> [Your assignment]
Word for word, transcribe the data below from the line with "tac | ifReg" to the line with "if k = 0x00 then .p1", keeping both of those lines.

> [Data extracts]
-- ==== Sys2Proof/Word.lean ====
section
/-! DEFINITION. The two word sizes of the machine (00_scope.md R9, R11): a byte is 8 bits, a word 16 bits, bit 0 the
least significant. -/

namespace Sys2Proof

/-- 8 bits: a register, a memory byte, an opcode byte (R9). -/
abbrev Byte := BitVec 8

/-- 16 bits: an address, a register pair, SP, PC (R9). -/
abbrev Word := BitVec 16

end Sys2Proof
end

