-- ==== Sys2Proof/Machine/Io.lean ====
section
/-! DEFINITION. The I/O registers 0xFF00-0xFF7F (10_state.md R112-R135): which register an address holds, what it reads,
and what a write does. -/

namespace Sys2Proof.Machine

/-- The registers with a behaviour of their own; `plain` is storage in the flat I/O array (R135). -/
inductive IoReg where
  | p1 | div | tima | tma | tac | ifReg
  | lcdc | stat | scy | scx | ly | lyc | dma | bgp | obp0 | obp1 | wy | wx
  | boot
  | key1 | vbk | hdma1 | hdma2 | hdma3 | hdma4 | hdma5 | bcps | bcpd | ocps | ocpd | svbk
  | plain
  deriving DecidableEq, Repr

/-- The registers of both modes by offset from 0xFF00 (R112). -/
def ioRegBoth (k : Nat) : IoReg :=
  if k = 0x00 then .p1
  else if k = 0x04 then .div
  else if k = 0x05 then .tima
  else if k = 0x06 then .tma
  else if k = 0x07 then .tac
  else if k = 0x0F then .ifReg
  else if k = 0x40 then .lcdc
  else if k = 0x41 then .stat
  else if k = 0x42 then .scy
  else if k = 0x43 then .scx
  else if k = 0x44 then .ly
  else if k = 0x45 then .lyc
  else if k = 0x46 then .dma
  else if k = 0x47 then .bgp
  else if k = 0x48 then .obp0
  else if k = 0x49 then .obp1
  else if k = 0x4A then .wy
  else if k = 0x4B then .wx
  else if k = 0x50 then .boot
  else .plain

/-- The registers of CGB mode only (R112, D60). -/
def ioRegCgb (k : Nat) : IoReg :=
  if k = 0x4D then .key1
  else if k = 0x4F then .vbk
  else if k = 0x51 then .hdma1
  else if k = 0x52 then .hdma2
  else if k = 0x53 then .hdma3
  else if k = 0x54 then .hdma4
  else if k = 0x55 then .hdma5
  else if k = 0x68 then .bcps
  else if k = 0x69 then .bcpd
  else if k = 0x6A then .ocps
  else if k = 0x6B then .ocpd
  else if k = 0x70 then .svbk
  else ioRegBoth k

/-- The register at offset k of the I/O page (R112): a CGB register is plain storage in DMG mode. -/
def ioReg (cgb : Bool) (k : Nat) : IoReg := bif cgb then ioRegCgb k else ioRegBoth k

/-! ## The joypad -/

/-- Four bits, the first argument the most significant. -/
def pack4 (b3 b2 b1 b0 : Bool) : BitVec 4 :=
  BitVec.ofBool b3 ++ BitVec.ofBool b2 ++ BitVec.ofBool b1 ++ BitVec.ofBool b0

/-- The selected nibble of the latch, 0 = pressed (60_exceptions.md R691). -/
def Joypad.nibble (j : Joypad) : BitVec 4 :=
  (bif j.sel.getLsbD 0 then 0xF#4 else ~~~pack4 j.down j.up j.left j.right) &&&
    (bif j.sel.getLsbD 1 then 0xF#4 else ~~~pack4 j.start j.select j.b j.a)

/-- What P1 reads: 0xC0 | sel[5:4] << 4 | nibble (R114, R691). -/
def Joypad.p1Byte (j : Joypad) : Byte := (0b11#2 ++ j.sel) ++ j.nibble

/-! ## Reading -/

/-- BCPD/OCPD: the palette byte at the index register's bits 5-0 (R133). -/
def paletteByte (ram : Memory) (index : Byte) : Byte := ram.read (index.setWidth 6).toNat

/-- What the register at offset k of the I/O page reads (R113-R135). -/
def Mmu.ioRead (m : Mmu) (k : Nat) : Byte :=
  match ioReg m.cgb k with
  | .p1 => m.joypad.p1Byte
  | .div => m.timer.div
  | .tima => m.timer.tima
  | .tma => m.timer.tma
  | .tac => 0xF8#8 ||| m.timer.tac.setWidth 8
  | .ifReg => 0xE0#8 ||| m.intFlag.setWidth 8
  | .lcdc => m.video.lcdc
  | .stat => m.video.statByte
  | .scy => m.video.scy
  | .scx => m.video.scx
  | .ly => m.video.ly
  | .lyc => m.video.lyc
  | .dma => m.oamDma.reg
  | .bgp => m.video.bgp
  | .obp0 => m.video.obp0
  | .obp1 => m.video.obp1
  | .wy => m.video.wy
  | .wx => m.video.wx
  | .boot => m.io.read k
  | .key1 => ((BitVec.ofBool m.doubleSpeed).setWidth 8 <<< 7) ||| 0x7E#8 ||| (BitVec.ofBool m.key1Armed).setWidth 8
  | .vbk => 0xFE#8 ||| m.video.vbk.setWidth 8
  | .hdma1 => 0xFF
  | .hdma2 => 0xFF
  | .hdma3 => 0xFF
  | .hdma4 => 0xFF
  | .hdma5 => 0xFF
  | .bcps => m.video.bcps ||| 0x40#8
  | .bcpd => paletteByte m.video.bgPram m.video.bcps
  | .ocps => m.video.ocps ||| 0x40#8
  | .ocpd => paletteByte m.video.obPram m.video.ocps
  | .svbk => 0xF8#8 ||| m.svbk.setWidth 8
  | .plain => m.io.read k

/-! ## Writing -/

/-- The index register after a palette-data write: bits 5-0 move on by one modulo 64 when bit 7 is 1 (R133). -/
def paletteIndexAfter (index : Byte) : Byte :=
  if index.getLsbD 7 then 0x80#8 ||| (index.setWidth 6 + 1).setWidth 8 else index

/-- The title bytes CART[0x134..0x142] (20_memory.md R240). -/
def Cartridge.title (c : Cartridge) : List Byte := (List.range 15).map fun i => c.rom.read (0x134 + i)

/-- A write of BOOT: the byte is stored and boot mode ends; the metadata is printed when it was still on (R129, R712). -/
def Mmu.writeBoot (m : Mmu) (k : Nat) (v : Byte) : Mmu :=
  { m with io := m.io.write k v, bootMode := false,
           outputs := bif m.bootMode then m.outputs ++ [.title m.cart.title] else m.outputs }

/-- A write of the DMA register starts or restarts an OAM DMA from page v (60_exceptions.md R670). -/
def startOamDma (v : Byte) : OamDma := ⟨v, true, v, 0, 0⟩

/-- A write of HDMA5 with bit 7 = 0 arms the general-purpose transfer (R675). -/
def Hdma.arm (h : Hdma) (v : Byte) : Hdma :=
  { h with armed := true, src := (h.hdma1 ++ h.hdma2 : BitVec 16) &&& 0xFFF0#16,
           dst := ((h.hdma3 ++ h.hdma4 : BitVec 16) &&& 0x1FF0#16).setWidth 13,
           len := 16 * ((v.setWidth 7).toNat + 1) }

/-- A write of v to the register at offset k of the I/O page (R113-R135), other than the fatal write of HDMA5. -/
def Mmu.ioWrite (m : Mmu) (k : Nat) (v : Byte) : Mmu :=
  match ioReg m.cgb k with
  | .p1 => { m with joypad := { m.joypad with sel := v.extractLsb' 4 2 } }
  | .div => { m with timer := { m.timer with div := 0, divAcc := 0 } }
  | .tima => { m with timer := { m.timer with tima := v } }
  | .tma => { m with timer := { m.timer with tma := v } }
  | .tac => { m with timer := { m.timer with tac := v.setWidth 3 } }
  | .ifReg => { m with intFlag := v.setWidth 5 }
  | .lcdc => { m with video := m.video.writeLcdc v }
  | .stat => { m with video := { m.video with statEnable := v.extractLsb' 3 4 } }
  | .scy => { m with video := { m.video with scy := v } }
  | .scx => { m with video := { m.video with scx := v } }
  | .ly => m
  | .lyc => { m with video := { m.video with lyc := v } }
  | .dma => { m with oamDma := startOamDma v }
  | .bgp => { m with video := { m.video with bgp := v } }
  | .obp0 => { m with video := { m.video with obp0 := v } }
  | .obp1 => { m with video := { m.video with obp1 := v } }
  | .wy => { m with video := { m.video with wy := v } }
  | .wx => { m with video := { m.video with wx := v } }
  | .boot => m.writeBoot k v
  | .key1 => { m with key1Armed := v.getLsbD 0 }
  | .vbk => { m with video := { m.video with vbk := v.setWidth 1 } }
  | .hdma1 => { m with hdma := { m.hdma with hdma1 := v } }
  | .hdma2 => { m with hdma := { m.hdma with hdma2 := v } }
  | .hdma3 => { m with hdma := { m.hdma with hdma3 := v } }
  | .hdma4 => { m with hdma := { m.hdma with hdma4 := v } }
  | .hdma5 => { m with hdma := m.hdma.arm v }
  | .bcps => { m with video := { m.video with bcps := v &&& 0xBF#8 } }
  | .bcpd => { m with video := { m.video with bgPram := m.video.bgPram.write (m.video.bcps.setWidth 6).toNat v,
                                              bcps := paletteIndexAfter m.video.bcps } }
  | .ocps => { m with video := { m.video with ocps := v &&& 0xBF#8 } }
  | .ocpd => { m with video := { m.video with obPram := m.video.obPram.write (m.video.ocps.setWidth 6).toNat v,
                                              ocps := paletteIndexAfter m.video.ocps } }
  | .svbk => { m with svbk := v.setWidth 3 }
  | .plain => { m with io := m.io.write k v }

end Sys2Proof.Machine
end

> [Response area]
  | p1 | div | tima | tma | tac | ifReg
  | lcdc | stat | scy | scx | ly | lyc | dma | bgp | obp0 | obp1 | wy | wx
  | boot
  | key1 | vbk | hdma1 | hdma2 | hdma3 | hdma4 | hdma5 | bcps | bcpd | ocps | ocpd | svbk
  | plain
  deriving DecidableEq, Repr

/-- The registers of both modes by offset from 0xFF00 (R112). -/
def ioRegBoth (k : Nat) : IoReg :=
  if k = 0x00 then .p1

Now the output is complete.